> _RECORD EXTRACTS_
-- ==== Sys2Proof/Laws/Decode.lean ====
section
/-! SUPPORT. The bits and fields of an assembled word (30_encoding.md R64, R75), and the word that a
legal word's fields assemble to. -/

namespace Sys2Proof

/-- Which field each bit of an assembled word belongs to. -/
theorem getLsbD_cmd32 (opc : BitVec 4) (nm : GroupSize) (data : BitVec 21) (k : Nat) :
    (cmd32 opc nm data).getLsbD k =
      if k < 21 then data.getLsbD k
      else if k < 23 then false
      else if k < 28 then nm.getLsbD (k - 23)
      else opc.getLsbD (k - 28) := by
  have hd : 21 ≤ k → data.getLsbD k = false := BitVec.getLsbD_of_ge data k
  have hn : 28 ≤ k → nm.getLsbD (k - 23) = false := fun h => BitVec.getLsbD_of_ge nm _ (by omega)
  have ho : 32 ≤ k → opc.getLsbD (k - 28) = false := fun h => BitVec.getLsbD_of_ge opc _ (by omega)
  rcases (by omega : k < 21 ∨ (21 ≤ k ∧ k < 23) ∨ (23 ≤ k ∧ k < 28) ∨ (28 ≤ k ∧ k < 32) ∨ 32 ≤ k)
    with h | h | h | h | h
  · simp [cmd32, h, show k < 23 by omega, show k < 28 by omega]; omega
  · simp [cmd32, h, show k < 28 by omega, show ¬ k < 21 by omega]
  · simp [cmd32, show k < 28 by omega, show ¬ k < 21 by omega, show ¬ k < 23 by omega,
      show k < 32 by omega, hd (by omega)]
  · simp [cmd32, show ¬ k < 28 by omega, show ¬ k < 21 by omega, show ¬ k < 23 by omega,
      show k < 32 by omega, hd (by omega), hn h.1]
  · simp [cmd32, show ¬ k < 28 by omega, show ¬ k < 21 by omega, show ¬ k < 23 by omega,
      show ¬ k < 32 by omega, hd (by omega), ho h]

@[simp] theorem opcField_cmd32 (opc : BitVec 4) (nm : GroupSize) (data : BitVec 21) :
    opcField (cmd32 opc nm data) = opc := by
  apply BitVec.eq_of_getLsbD_eq
  intro i hi
  simp [opcField, getLsbD_cmd32, hi, show ¬ 28 + i < 21 by omega, show ¬ 28 + i < 23 by omega,
    show ¬ 28 + i < 28 by omega]

@[simp] theorem nmField_cmd32 (opc : BitVec 4) (nm : GroupSize) (data : BitVec 21) :
    nmField (cmd32 opc nm data) = nm := by
  apply BitVec.eq_of_getLsbD_eq
  intro i hi
  simp [nmField, getLsbD_cmd32, hi, show ¬ 23 + i < 21 by omega, show ¬ 23 + i < 23 by omega,
    show 23 + i < 28 by omega]

@[simp] theorem rsvField_cmd32 (opc : BitVec 4) (nm : GroupSize) (data : BitVec 21) :
    rsvField (cmd32 opc nm data) = 0 := by
  apply BitVec.eq_of_getLsbD_eq
  intro i hi
  simp [rsvField, getLsbD_cmd32, hi, show ¬ 21 + i < 21 by omega, show 21 + i < 23 by omega]

@[simp] theorem dataField_cmd32 (opc : BitVec 4) (nm : GroupSize) (data : BitVec 21) :
    dataField (cmd32 opc nm data) = data := by
  apply BitVec.eq_of_getLsbD_eq
  intro i hi
  simp [dataField, getLsbD_cmd32, hi]

@[simp] theorem chunkField_cmd32 (opc : BitVec 4) (nm : GroupSize) (data : BitVec 21) :
    chunkField (cmd32 opc nm data) = data.setWidth 18 := by
  apply BitVec.eq_of_getLsbD_eq
  intro i hi
  simp [chunkField, getLsbD_cmd32, hi, show i < 21 by omega]

@[simp] theorem byteField_cmd32 (opc : BitVec 4) (nm : GroupSize) (data : BitVec 21) :
    byteField (cmd32 opc nm data) = data.setWidth 8 := by
  apply BitVec.eq_of_getLsbD_eq
  intro i hi
  simp [byteField, getLsbD_cmd32, hi, show i < 21 by omega]

/-- A word with RSV = 0 is assembled from its own fields. -/
theorem cmd32_of_fields (w : Word) (h : rsvField w = 0) :
    cmd32 (opcField w) (nmField w) (dataField w) = w := by
  apply BitVec.eq_of_getLsbD_eq
  intro i hi
  have hr : ∀ j, j < 2 → w.getLsbD (21 + j) = false := fun j hj => by
    simpa [rsvField, hj] using congrArg (fun v => v.getLsbD j) h
  rw [getLsbD_cmd32]
  split
  · simp [dataField, *]
  · split
    · have := hr (i - 21) (by omega)
      rw [show 21 + (i - 21) = i by omega] at this
      simp [this]
    · split
      · simp [nmField, show i - 23 < 5 by omega, show 23 + (i - 23) = i by omega]
      · simp [opcField, show i - 28 < 4 by omega, show 28 + (i - 28) = i by omega]

end Sys2Proof
end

> _DIRECTIONS FOR THIS TASK_
From the first line to the last, please write out the entries exactly.

> _ANSWER SECTION_
-- ==== Sys2Proof/Laws/Decode.lean ====
section
/-! SUPPORT. The bits and fields of an assembled word (30_encoding.md R64, R75), and the word that a
legal word's fields assemble to. -/

namespace Sys2Proof

/-- Which field each bit of an assembled word belongs to. -/
theorem getLsbD_cmd32 (opc : BitVec 4) (nm : GroupSize) (data : BitVec 21) (k : Nat) :
    (cmd32 opc nm data).getLsbD k =
      if k < 21 then data.getLsbD k
      else if k < 23 then false
      else if k < 28 then nm.getLsbD (k - 23)
      else opc.getLsbD (k - 28) := by
  have hd : 21 ≤ k → data.getLsbD k = false := BitVec.getLsbD_of_ge data k
  have hn : 28 ≤ k → nm.getLsbD (k - 23) = false := fun h => BitVec.getLsbD_of_ge nm _ (by omega)
  have ho : 32 ≤ k → opc.getLsbD (k - 28) = false := fun h => BitVec.getLsbD_of_ge opc _ (by omega)
  rcases (by omega : k < 21 ∨ (21 ≤ k ∧ k < 23) ∨ (23 ≤ k ∧ k < 28) ∨ (28 ≤ k ∧ k < 32) ∨ 32 ≤ k)
    with h | h | h | h | h
  · simp [cmd32, h, show k < 23 by omega, show k < 28 by omega]; omega
  · simp [cmd32, h, show k < 28 by omega, show ¬ k < 21 by omega]
  · simp [cmd32, show k < 28 by omega, show ¬ k < 21 by omega, show ¬ k < 23 by omega,
      show k < 32 by omega, hd (by omega)]
  · simp [cmd32, show ¬ k < 28 by omega, show ¬ k < 21 by omega, show ¬ k < 23 by omega,
      show k < 32 by omega, hd (by omega), hn h.1]
  · simp [cmd32, show ¬ k < 28 by omega, show ¬ k < 21 by omega, show ¬ k < 23 by omega,
      show ¬ k < 32 by omega, hd (by omega), ho h]

@[simp] theorem opcField_cmd32 (opc : BitVec 4) (nm : GroupSize) (data : BitVec 21) :
    opcField (cmd32 opc nm data) = opc := by
  apply BitVec.eq_of_getLsbD_eq
  intro i hi
  simp [opcField, getLsbD_cmd32, hi, show ¬ 28 + i < 21 by omega, show ¬ 28 + i < 23 by omega,
    show ¬ 28 + i < 28 by omega]

@[simp] theorem nmField_cmd32 (opc : BitVec 4) (nm : GroupSize) (data : BitVec 21) :
    nmField (cmd32 opc nm data) = nm := by
  apply BitVec.eq_of_getLsbD_eq
  intro i hi
  simp [nmField, getLsbD_cmd32, hi, show ¬ 23 + i < 21 by omega, show ¬ 23 + i < 23 by omega,
    show 23 + i < 28 by omega]

@[simp] theorem rsvField_cmd32 (opc : BitVec 4) (nm : GroupSize) (data : BitVec 21) :
    rsvField (cmd32 opc nm data) = 0 := by
  apply BitVec.eq_of_getLsbD_eq
  intro i hi
  simp [rsvField, getLsbD_cmd32, hi, show ¬ 21 + i < 21 by omega, show 21 + i < 23 by omega]

@[simp] theorem dataField_cmd32 (opc : BitVec 4) (nm : GroupSize) (data : BitVec 21) :
    dataField (cmd32 opc nm data) = data := by
  apply BitVec.eq_of_getLsbD_eq
  intro i hi
  simp [dataField, getLsbD_cmd32, hi]

@[simp] theorem chunkField_cmd32 (opc : BitVec 4) (nm : GroupSize) (data : BitVec 21) :
    chunkField (cmd32 opc nm data) = data.setWidth 18 := by
  apply BitVec.eq_of_getLsbD_eq
  intro i hi
  simp [chunkField, getLsbD_cmd32, hi, show i < 21 by omega]

@[simp] theorem byteField_cmd32 (opc : BitVec 4) (nm : GroupSize) (data : BitVec 21) :
    byteField (cmd32 opc nm data) = data.setWidth 8 := by
  apply BitVec.eq_of_getLsbD_eq
  intro i hi
  simp [byteField, getLsbD_cmd32, hi, show i < 21 by omega]

/-- A word with RSV = 0 is assembled from its own fields. -/
theorem cmd32_of_fields (w : Word) (h : rsvField w = 0) :
    cmd32 (opcField w) (nmField w) (dataField w) = w := by
  apply BitVec.eq_of_getLsbD_eq
  intro i hi
  have hr : ∀ j, j < 2 → w.getLsbD (21 + j) = false := fun j hj => by
    simpa [rsvField, hj] using congrArg (fun v => v.getLsbD j) h
  rw [getLsbD_cmd32]
  split
  · simp [dataField, *]
  · split
    · have := hr (i - 21) (by omega)
      rw [show 21 + (i - 21) = i by omega] at this
      simp [this]
    · split
      · simp [nmField, show i - 23 < 5 by omega, show 23 + (i - 23) = i by omega]
      · simp [opcField, show i - 28 < 4 by omega, show 28 + (i - 28) = i by omega]

end Sys2Proof
end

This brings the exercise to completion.